/-- The registers of a TOLL block, by offset, from the tables of spec/05_pipe_sharing.md. -/
def regsTollA : List RegRow := [
  { name := "TOLL_CTRL", off := 0x0, rw := 0x1 },
  { name := "TOLL_STATUS", off := 0x4, sqc := 0xFF000001 },
  { name := "TOLL_SLOT0", off := 0x100, reset := 0x8, rws := 0x3F },
  { name := "TOLL_SLOT1", off := 0x104, reset := 0x10, rws := 0x3F },
  { name := "TOLL_SLOT2", off := 0x108, reset := 0x14, rws := 0x3F },
  { name := "TOLL_SLOT3", off := 0x10C, reset := 0x18, rws := 0x3F },
  { name := "TOLL_SLOT4", off := 0x110, reset := 0x9, rws := 0x3F },
  { name := "TOLL_SLOT5", off := 0x114, reset := 0x11, rws := 0x3F },
  { name := "TOLL_SLOT6", off := 0x118, reset := 0x15, rws := 0x3F },
  { name := "TOLL_SLOT7", off := 0x11C, reset := 0x19, rws := 0x3F },
  { name := "TOLL_SLOT8", off := 0x120, reset := 0xA, rws := 0x3F },
  { name := "TOLL_SLOT9", off := 0x124, reset := 0x12, rws := 0x3F },
  { name := "TOLL_SLOT10", off := 0x128, reset := 0x16, rws := 0x3F },
  { name := "TOLL_SLOT11", off := 0x12C, reset := 0x1A, rws := 0x3F },
  { name := "TOLL_SLOT12", off := 0x130, reset := 0xB, rws := 0x3F },
  { name := "TOLL_SLOT13", off := 0x134, reset := 0x13, rws := 0x3F },
  { name := "TOLL_SLOT14", off := 0x138, reset := 0x17, rws := 0x3F },
  { name := "TOLL_SLOT15", off := 0x13C, reset := 0x1B, rws := 0x3F },
  { name := "TOLL_SLOT16", off := 0x140, reset := 0xC, rws := 0x3F },
  { name := "TOLL_SLOT17", off := 0x144, reset := 0x1C, rws := 0x3F },
  { name := "TOLL_SLOT18", off := 0x148, reset := 0x4, rws := 0x3F },
  { name := "TOLL_SLOT19", off := 0x14C, reset := 0x1D, rws := 0x3F },
  { name := "TOLL_SLOT20", off := 0x150, reset := 0xD, rws := 0x3F },
  { name := "TOLL_SLOT21", off := 0x154, reset := 0x1C, rws := 0x3F }]
/-- The registers of a TOLL block, continued. -/
def regsTollB : List RegRow := [
  { name := "TOLL_SLOT22", off := 0x158, reset := 0x5, rws := 0x3F },
  { name := "TOLL_SLOT23", off := 0x15C, reset := 0x1E, rws := 0x3F },
  { name := "TOLL_SLOT24", off := 0x160, reset := 0xE, rws := 0x3F },
  { name := "TOLL_SLOT25", off := 0x164, reset := 0x3, rws := 0x3F },
  { name := "TOLL_SLOT26", off := 0x168, reset := 0x2, rws := 0x3F },
  { name := "TOLL_SLOT27", off := 0x16C, rws := 0x3F },
  { name := "TOLL_SLOT28", off := 0x170, reset := 0xF, rws := 0x3F },
  { name := "TOLL_SLOT29", off := 0x174, reset := 0x1, rws := 0x3F },
  { name := "TOLL_SLOT30", off := 0x178, rws := 0x3F },
  { name := "TOLL_SLOT31", off := 0x17C, rws := 0x3F },
  { name := "TOLL_CNTo, o = 0x00–0x1E", off := 0x200, cnt := 31, step := 0x4 }]
/-- The whole register table of a TOLL block. -/
def regsToll : List RegRow := regsTollA ++ regsTollB

/-- The registers of a VIEW block, by offset, from the tables of spec/06_views_taps_convoys.md. -/
def regsView : List RegRow := [
  { name := "VIEW_CFG", off := 0x0, reset := 0x7010000, rws := 0x7FF0F11 },
  { name := "VIEW_CROP0", off := 0x4, rws := 0x3FFF3FFF },
  { name := "VIEW_CROP1", off := 0x8, reset := 0x4380780, rws := 0x3FFF3FFF },
  { name := "VIEW_HSCALE", off := 0xC, reset := 0x10000, rws := 0xC01FFFFF },
  { name := "VIEW_VSCALE", off := 0x10, reset := 0x10000, rws := 0xC01FFFFF },
  { name := "VIEW_INIT", off := 0x14, rws := 0xFFFFFFFF },
  { name := "VIEW_OUT", off := 0x18, reset := 0x4380780, rws := 0x3FFF3FFF },
  { name := "VIEW_DEC", off := 0x1C, rws := 0x80000F0F },
  { name := "VIEW_COEF", off := 0x20, rws := 0x81FFF000 },
  { name := "VIEW_STAGE", off := 0x24, rw := 0x1FFF0FF },
  { name := "VIEW_STATUS", off := 0x30, sqc := 0xFF00001F },
  { name := "VIEW_CNT", off := 0x34 },
  { name := "VIEW_NOW", off := 0x38 },
  { name := "VIEW_FRAME", off := 0x3C }]

/-- The registers of a TAP block, by offset, from the tables of spec/06_views_taps_convoys.md. -/
def regsTap : List RegRow := [
  { name := "TAP_CFGc", off := 0x0, cnt := 4, step := 0x40, reset := 0x1F010000, rw := 0x1FFF3F37 },
  { name := "TAP_ROWSc", off := 0x4, cnt := 4, step := 0x40, reset := 0x1FFF0000, rw := 0x3FFF3FFF },
  { name := "TAP_BUFc", off := 0x8, cnt := 4, step := 0x40, rw := 0x1FFF1FF },
  { name := "TAP_CTRLc", off := 0xC, cnt := 4, step := 0x40, pulse := 0x3 },
  { name := "TAP_STATUSc", off := 0x10, cnt := 4, step := 0x40, sqc := 0xFF00001E },
  { name := "TAP_CNTc", off := 0x14, cnt := 4, step := 0x40 }]

/-- The registers of a HARV block, by offset, from the tables of spec/04_colour_and_harvest.md. -/
def regsHarv : List RegRow := [
  { name := "HARV_STATUS", off := 0x0, sqc := 0xFF000003 },
  { name := "HARV_CNT", off := 0x4 }]

/-- The registers of a LINK block, by offset, from the tables of spec/09_caravan_link.md and 10_lanes.md. -/
def regsLink : List RegRow := [
  { name := "LINK_STATUS", off := 0x4, sqc := 0xFF00007F },
  { name := "LINK_CNT_FEC", off := 0x8 },
  { name := "LINK_CNT_CRC", off := 0xC },
  { name := "LINK_CNT_PKT", off := 0x10 },
  { name := "LINK_BE", off := 0x14 },
  { name := "LINK_GROUP", off := 0x0, pulse := 0x7000000 }]

/-- The registers of a LANE block, by offset, from the tables of spec/10_lanes.md. -/
def regsLane : List RegRow := [
  { name := "LANE_CFG", off := 0x0, reset := 0x10600C0E, rw := 0x1FFF0F3F },
  { name := "LANE_FFE", off := 0x4, reset := 0x2000, rw := 0x1F1F3F1F },
  { name := "LANE_STATUS", off := 0x8 },
  { name := "LANE_EVENTS", off := 0xC, sqc := 0xFF00003F },
  { name := "LANE_DFE0", off := 0x10 },
  { name := "LANE_DFE1", off := 0x14 },
  { name := "LANE_DFE2", off := 0x18 },
  { name := "LANE_ADAPT", off := 0x1C, reset := 0x62, rw := 0x177 },
  { name := "LANE_TEST", off := 0x20, reset := 0xA0030, rw := 0xFF0177, pulse := 0xE00 },
  { name := "LANE_PRBS", off := 0x24 },
  { name := "LANE_BITS_LO", off := 0x28 },
  { name := "LANE_ERRS_LO", off := 0x2C },
  { name := "LANE_CNT_HI", off := 0x30 }]

/-- The registers of a FEEDER block, by offset, from the tables of spec/09_caravan_link.md. -/
def regsFeeder : List RegRow := [
  { name := "FEED_CFG", off := 0x0, rw := 0x7 },
  { name := "FEED_BUF", off := 0x4, rw := 0x1FFF1FF },
  { name := "FEED_STATUS", off := 0x8, sqc := 0xFF00000F },
  { name := "FEED_CNT", off := 0xC },
  { name := "FEED_CNT_ERR", off := 0x10 },
  { name := "FEED_FILL", off := 0x14 }]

#### WHAT YOU WILL DO:
In the entries above, find the line with "pulse := 0x3" and the line with "def regsLane : List", then set down exactly those two and every line between them, nothing else.

#### RESPONSE FOR THIS EXERCISE:
  { name := "TAP_CTRLc", off := 0xC, cnt := 4, step := 0x40, pulse := 0x3 },
  { name := "TAP_STATUSc", off := 0x10, cnt := 4, step := 0x40, sqc := 0xFF00001E },
  { name := "TAP_CNTc", off := 0x14, cnt := 4, step := 0x40 }]

/-- The registers of a HARV block, by offset, from the tables of spec/04_colour_and_harvest.md. -/
def regsHarv : List RegRow := [
  { name := "HARV_STATUS", off := 0x0, sqc := 0xFF000003 },
  { name := "HARV_CNT", off := 0x4 }]

/-- The registers of a LINK block, by offset, from the tables of spec/09_caravan_link.md and 10_lanes.md. -/
def regsLink : List RegRow := [
  { name := "LINK_STATUS", off := 0x4, sqc := 0xFF00007F },
  { name := "LINK_CNT_FEC", off := 0x8 },
  { name := "LINK_CNT_CRC", off := 0xC },
  { name := "LINK_CNT_PKT", off := 0x10 },
  { name := "LINK_BE", off := 0x14 },
  { name := "LINK_GROUP", off := 0x0, pulse := 0x7000000 }]

/-- The registers of a LANE block, by offset, from the tables of spec/10_lanes.md. -/
def regsLane : List RegRow := [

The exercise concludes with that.